Page:Marivaux - Théâtre, vol. I.djvu/538

La bibliothèque libre.
Le texte de cette page a été corrigé et est conforme au fac-similé.

La Comtesse.

La paix dans le cœur d’un homme qui m’aimait de la passion la plus vive qui fût jamais !

Le Chevalier.

Ôtez la mienne.

La Comtesse.

À la bonne heure. Je lui crois pourtant l’âme plus tendre qu’à vous, soit dit en passant. Ce n’est pas votre faute ; chacun aime autant qu’il peut, et personne n’aime autant que lui. Voilà pourquoi je le plains.
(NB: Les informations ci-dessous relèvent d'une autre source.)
-- ==== Sys2Proof/Tests/Slice0.lean ====
section
/-! SUPPORT. Tests of the model, each of one step on a small state with the values the spec gives, and, for every statement of
Certificates/Slice0/Obligations.lean that has hypotheses, a state and operands that meet them. -/

namespace Sys2Proof.Tests

open Sys2Proof Sys2Proof.Machine

-- One theorem at a time: the kernel evaluates whole states below.
set_option Elab.async false

/-! ## Small states -/

/-- The state a command answers. -/
def after (c : Instr) (s : State) : State :=
  match exec c s with
  | .next t => t
  | .fault _ => s
  | .refused _ => s

/-- After reset, with one frame of three octets in block 0 at the head of a queue. -/
def withHead (q : QueueIx) : State :=
  { State.reset with
    store :=
      { State.reset.store with
        mem := [(0, 0x30), (1, 0x05), (2, 0x12)]
        free := State.reset.store.free.tail
        records := State.reset.store.records.set 0
          { line := .a, length := 3, chain := [0], stamp := 0, matched := none, attempts := 0 } }
    queues := State.reset.queues.set q.val { Queue.blank q with frames := [0] } q.isLt }

/-- The same frame in flight on transmitter B, in SENDING. -/
def sendingB (q : QueueIx) (marked : Bool) (sponsor : Option Sponsor) : State :=
  { withHead q with
    queues := State.reset.queues
    grant := true
    txB := .sending (.frame q 0 marked sponsor) (frameStream [0x30, 0x05, 0x12]) }

/-- The same frame in flight on transmitter B, in REQUESTING. -/
def requestingB (q : QueueIx) (marked : Bool) : State :=
  { withHead q with queues := State.reset.queues, txB := .requesting (.frame q 0 marked none), grantTimer := 50 }

/-- A response for station 0x05, in slot 0 of a line, and cached there. -/
def cachedAgent (state : SlotState) (order : List SlotIx) : LineAgent :=
  { slots := LineAgent.blank.slots.set 0
      { state := state
        content := some { role := .response, destination := 0x05, kind := 0xE2, payload := [40, 0x30, 0] }
        attempts := 0 }
    order := order
    cache := some ⟨40, 0x30, 0⟩ }

/-- The same on line A. -/
def cachedA (state : SlotState) (order : List SlotIx) : State :=
  { State.reset with mgmt := ⟨cachedAgent state order, LineAgent.blank⟩ }

/-- The same on line B, with REMOTE FULL. -/
def cachedB (state : SlotState) (order : List SlotIx) : State :=
  { State.reset with
    mgmt := ⟨LineAgent.blank, cachedAgent state order⟩
    settings := { State.reset.settings with remote := .full } }

/-- A line whose four slots are QUEUED. -/
def fullAgent : LineAgent :=
  { slots := tabulate 4 fun _ =>
      { state := .queued
        content := some { role := .notice, destination := 0x01, kind := 0xE3, payload := [1] }
        attempts := 0 }
    order := [0, 1, 2, 3]
    cache := none }

/-- The bits of octets on a line, most significant bit first. -/
def bitsOf (os : List Octet) : List Bool := os.flatMap fun o => (List.range 8).map o.getMsbD

/-- After reset, with the receiver of a line in IN_FRAME holding these octets. -/
def receiving (l : Line) (escape : Bool) (decoded : Nat) (held : List Octet) (check : Word16) (h : Option Block)
    (s : State) : State :=
  setReceiver l
    { State.reset.receiver l with
      state := .inFrame, aligned := true, escapePending := escape, decoded := decoded, held := held, check := check
      handle := h } s

/-- A frame of 3 octets stored in block 0, its check held, received from line A. -/
def receivedA (os : List Octet) : State :=
  receiving .a false (os.length + 2) (be16 (checkValue os)) (checkValue os) (some 0)
    { withHead 0 with
      queues := State.reset.queues
      store :=
        { (withHead 0).store with
          mem := (List.range os.length).filterMap fun k => if os.getD k 0 = 0 then none else some (k, os.getD k 0)
          records := (withHead 0).store.records.set 0
            { line := .a, length := os.length, chain := [0], stamp := 0, matched := none, attempts := 0 } } }

/-- A window open with a budget, listing S1 and S2 (02, the night's windows). -/
def nightWindow (phase : WindowPhase) (minutes budget : Nat) (opening : Word16) : Window :=
  { entry :=
      { enabled := true, minute := 0, hour := some 1, weekdays := none, day := none, duration := 120, budget := 3000
        queueSet := 0x06 }
    state := { phase := phase, minutes := minutes, budget := budget, opening := opening } }

/-- A state in which the calendar shows a time and TIME_VALID is yes, with window 2 as given. -/
def atTime (cal : Calendar) (w : Window) : State :=
  { State.reset with
    tk := { State.reset.tk with cal := cal, crystal := .running, timeValid := true }
    windows := State.reset.windows.set 2 w }

/-- One second before 01:00 on 2024-02-29. -/
def beforeOne : Calendar := { second := 59, minute := 59, hour := 0, weekday := 3, day := 29, month := 2, year := 24 }

/-! ## Operands and the table's words -/

theorem test_octet_data_delimiter_refused : (Instr.dataOctet .a 0xC3).wellFormed = false := by decide

theorem test_catalogue_code_refused : (Instr.unknownRequestCode .a 1 1 0x24 []).wellFormed = false := by decide

theorem test_long_parameters_refused :
    (Instr.identify .a 1 1 (List.replicate 1019 0)).wellFormed = false ∧
      (Instr.unknownRequestCode .b 1 1 0x7F (List.replicate 1019 0)).wellFormed = false := by decide +kernel

theorem test_ordinary_operands_taken :
    (Instr.dataOctet .b 0xC9).wellFormed = true ∧ (Instr.unknownRequestCode .a 1 1 0x7F []).wellFormed = true ∧
      (Instr.restart .a 1 1 [0]).wellFormed = true := by decide

theorem test_no_word_spells_a_command : decodeTableWord 16 0x24 = none := rfl

/-! ## Line framing (07) -/

/-- R134: the check value of the octets of "123456789" is 0x29B1. -/
theorem test_check_value : checkValue [0x31, 0x32, 0x33, 0x34, 0x35, 0x36, 0x37, 0x38, 0x39] = 0x29B1 := by decide +kernel

/-- 07, encoding a short frame: both special octets are escaped and 0x10 is not. -/
theorem test_short_frame_encoding :
    (frameStream [0x2A, 0x05, 0xC3, 0xC9, 0x10, 0x44]).take 9 =
      [0xC3, 0x2A, 0x05, 0xC9, 0xD3, 0xC9, 0xD9, 0x10, 0x44] := by decide +kernel

/-- 07: a transmission cut just after the escape of the kind octet is completed by 0xC3 alone. -/
theorem test_cut_after_escape :
    cutStream 4 (frameStream [0x2A, 0x05, 0xC3, 0xC9, 0x10, 0x44]) = [0xC3, 0x2A, 0x05, 0xC9, 0xC3] := by
  decide +kernel

/-- R128: 11000011 is a delimiter at whatever bit it begins, here after three bits, and most significant bit first. -/
theorem test_hunt_delimiter :
    let bits := [true, true, false] ++ [true, true, false, false, false, false, true, true]
    ((after (.huntDelimiter ⟨.a, bits⟩) State.reset).receiver .a).state = .between ∧
      ((after (.huntDelimiter ⟨.a, bits⟩) State.reset).receiver .b).state = .seeking := by decide +kernel

/-- R128: bits that form no delimiter are passed over, and one that two events bring in parts is found. -/
theorem test_hunt_passes :
    let t := after (.huntDelimiter ⟨.b, [true, true, false, false, false]⟩) State.reset
    (t.receiver .b).state = .seeking ∧
      ((after (.huntDelimiter ⟨.b, [false, true, true]⟩) t).receiver .b).state = .between ∧
      ((after (.huntDelimiter ⟨.b, [false, true, false]⟩) t).receiver .b).state = .seeking := by decide +kernel

/-- 07: an octet in BETWEEN begins a frame and is held. -/
theorem test_between_octet :
    ((after (.betweenOctet .a 0x30) (after (.huntDelimiter ⟨.a, bitsOf [0xC3]⟩) State.reset)).receiver .a).held = [0x30] := by
  decide +kernel

/-- 07: the third octet of a frame claims block 0, the free count 511. -/
theorem test_third_octet_claims :
    let t := after (.dataOctet .a 0x12) (receiving .a false 2 [0x30, 0x07] 0xFFFF none State.reset)
    (t.receiver .a).decoded = 3 ∧ t.freeCount = 511 ∧ (t.record 0).chain = [0] ∧ (t.record 0).length = 1 ∧
      memRead t.store.mem 0 = 0x30 := by decide +kernel

/-- 07: an octet after an escape has its bit of weight 0x10 inverted. -/
theorem test_escaped_octet :
    ((after (.dataOctet .b 0xD3) (receiving .b true 0 [] 0xFFFF none State.reset)).receiver .b).held = [0xC3] := by
  decide +kernel

/-- 07: the runt at three octets gives block 0 back to the tail of the free list. -/
theorem test_closing_runt :
    let t := after (.closingDelimiter .a)
      (receiving .a false 3 [0x07, 0x12] 0xFFFF (some 0) { withHead 0 with queues := State.reset.queues })
    t.store.free.head? = some 1 ∧ t.store.free.getLast? = some 0 ∧ t.count (.line .a .runts) = 1 ∧
      (t.receiver .a).state = .between := by decide +kernel

/-- 07: a frame with a good check joins EXP. -/
theorem test_closing_good_frame :
    let t := after (.closingDelimiter .a) (receivedA [0x30, 0x05, 0x12])
    (t.queue 0).frames = [0] ∧ t.count (.line .a .goodFrames) = 1 ∧ t.count .outboundDefaultHits = 1 := by
  decide +kernel

/-- 07: a cancel marker releases the chain and counts an abort. -/
theorem test_cancel_marker :
    let t := after (.cancelMarker .a)
      (receiving .a false 10 [0x07, 0x12] 0xFFFF (some 0) { withHead 0 with queues := State.reset.queues })
    t.freeCount = 512 ∧ t.count (.line .a .aborts) = 1 ∧ t.events.states[Event.frameAbort.number] = .unreported := by
  decide +kernel

/-- R140: the delimiter after a rejected frame counts it; the end of a cancel marker does not. -/
theorem test_discarding_delimiter :
    let s := setReceiver .b { State.reset.receiver .b with state := .discarding, reject := some .longFrame } State.reset
    (after (.discardingDelimiter .b (bitsOf [0x55, 0xC3])) s).count (.line .b .longFrames) = 1 ∧
      (after (.discardingDelimiter .b (bitsOf [0xC9, 0xC3])) s).count (.line .b .longFrames) = 0 := by decide +kernel

/-- R129: an escape after an escape is the data octet 0xD9. -/
theorem test_escape :
    ((after (.escape .a) (receiving .a true 0 [] 0xFFFF none State.reset)).receiver .a).held = [0xD9] ∧
      ((after (.escape .a) (receiving .a false 0 [] 0xFFFF none State.reset)).receiver .a).escapePending = true := by
  decide +kernel

/-! ## Classification (05, one bank, ten frames) -/

/-- An entry of the worked sequence: a direction, an action, a queue and a last flag, the tests to follow. -/
def rule (d : Direction) (a : RuleAction) (q : Fin 7) (last : Bool) : RuleEntry :=
  { RuleEntry.cleared with valid := true, last := last, direction := d, action := a, queue := q }

/-- 05: bank 0 of the worked sequence. -/
def bankOf05 : Vector RuleEntry 48 :=
  (((((clearedBank.set 0 { rule .outbound .forward 0 false with kind := ⟨0x10, 0xF0⟩ }).set 1
    { rule .outbound .forward 1 false with kind := ⟨0x40, 0xFF⟩, probe := some ⟨0, 0x01, 0x0F⟩ }).set 2
    { rule .outbound .forward 2 false with kind := ⟨0x40, 0xFF⟩, lengths := some ⟨3, 200⟩ }).set 3
    { rule .outbound .discard 0 true with destination := ⟨0x30, 0xFF⟩ }).set 4
    { rule .inbound .discard 0 false with source := ⟨0x7F, 0xFF⟩ }).set 5
    { rule .both .forward 3 true with kind := ⟨0xE3, 0xFF⟩ }

/-- 05: the frames a to f of line A, as far as their lengths and octets matter. -/
theorem test_search_line_a :
    let c := { Classifier.blank with bank0 := bankOf05 }
    c.decide .a ([0x30, 0x05, 0x12] ++ List.replicate 37 0) = some 0 ∧
      c.decide .a ([0x30, 0x05, 0x40, 0x21] ++ List.replicate 496 0) = some 1 ∧
      c.decide .a ([0x30, 0x05, 0x40, 0x22] ++ List.replicate 496 0) = some 3 ∧
      c.decide .a ([0x31, 0x05, 0x40, 0x22] ++ List.replicate 146 0) = some 2 ∧
      c.decide .a [0x31, 0x05, 0x55] = none ∧ c.decide .a ([0x31, 0x05, 0xE3] ++ List.replicate 17 0) = none := by
  decide +kernel

/-- 05: the frames g, h and j of line B. -/
theorem test_search_line_b :
    let c := { Classifier.blank with bank0 := bankOf05 }
    c.decide .b ([0x05, 0x7F, 0x12] ++ List.replicate 57 0) = some 4 ∧
      c.decide .b ([0x05, 0x40, 0xE3] ++ List.replicate 27 0) = some 5 ∧
      c.decide .b ([0x05, 0x40, 0x12] ++ List.replicate 77 0) = none := by decide +kernel

/-- 05: frame a goes to EXP, c is discarded, e goes to S4 by the default, h goes to INB. -/
theorem test_outcomes :
    let s := { State.reset with
      classifier := { Classifier.blank with bank0 := bankOf05 }
      settings := { State.reset.settings with outboundDefault := .forward 4 } }
    s.verdict .a (some 0) = .forward 0 ∧ s.verdict .a (some 3) = .discard ∧ s.verdict .a none = .forward 4 ∧
      s.verdict .b (some 5) = .forward 7 := by decide +kernel

/-! ## Requests (08, 09), each as the first of its sequence from station 0x05 -/

/-- The payload of the response in slot 0 of line A after a request from line A. -/
def answerOf (c : Instr) (s : State) : Option (List Octet) :=
  ((after c s).mgmt.a.slots[0].content).map (·.payload)

/-- R174, R210: vendor and part, revision 1, the station, 512 blocks, 48 entries, 24 windows, generation 1. -/
theorem test_identify :
    answerOf (.identify .a 0x05 9 []) State.reset =
      some [9, 0x01, 0, 0x3A, 0x61, 0x02, 0x16, 1, 0x2A, 0x02, 0x00, 0x30, 0x18, 0x00, 0x01] := by decide +kernel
Mais sur quoi Frontin décide-t-il qu’il est tranquille ? Voyons ; n’est-il pas vrai que tu es aux gages de la marquise, et peut-être à ceux de Dorante, pour nous observer tous deux ? Paie-t-on des espions pour être instruit de choses dont on ne se soucie point ?

Frontin.

Oui ; mais je suis mal payé de la marquise ; elle est en arrière.

La Comtesse.

Et parce qu’elle n’est pas libérale, elle est indifférente ! Quel raisonnement !

Frontin.

Et Dorante m’a révoqué ; il me doit mes appointements.

La Comtesse.

Laisse là tes appointements. Qu’as-tu vu ? Que sais-tu ?

Le Chevalier, bas à Frontin.

Mitigé ton récit.

Frontin.

Eh bien ! Frontin, m’ont-ils dit tantôt en parlant de vous deux, s’aiment-ils un peu ? Oh ! beaucoup, monsieur ; extrêmement, madame, extrêmement, ai-je dit en tranchant.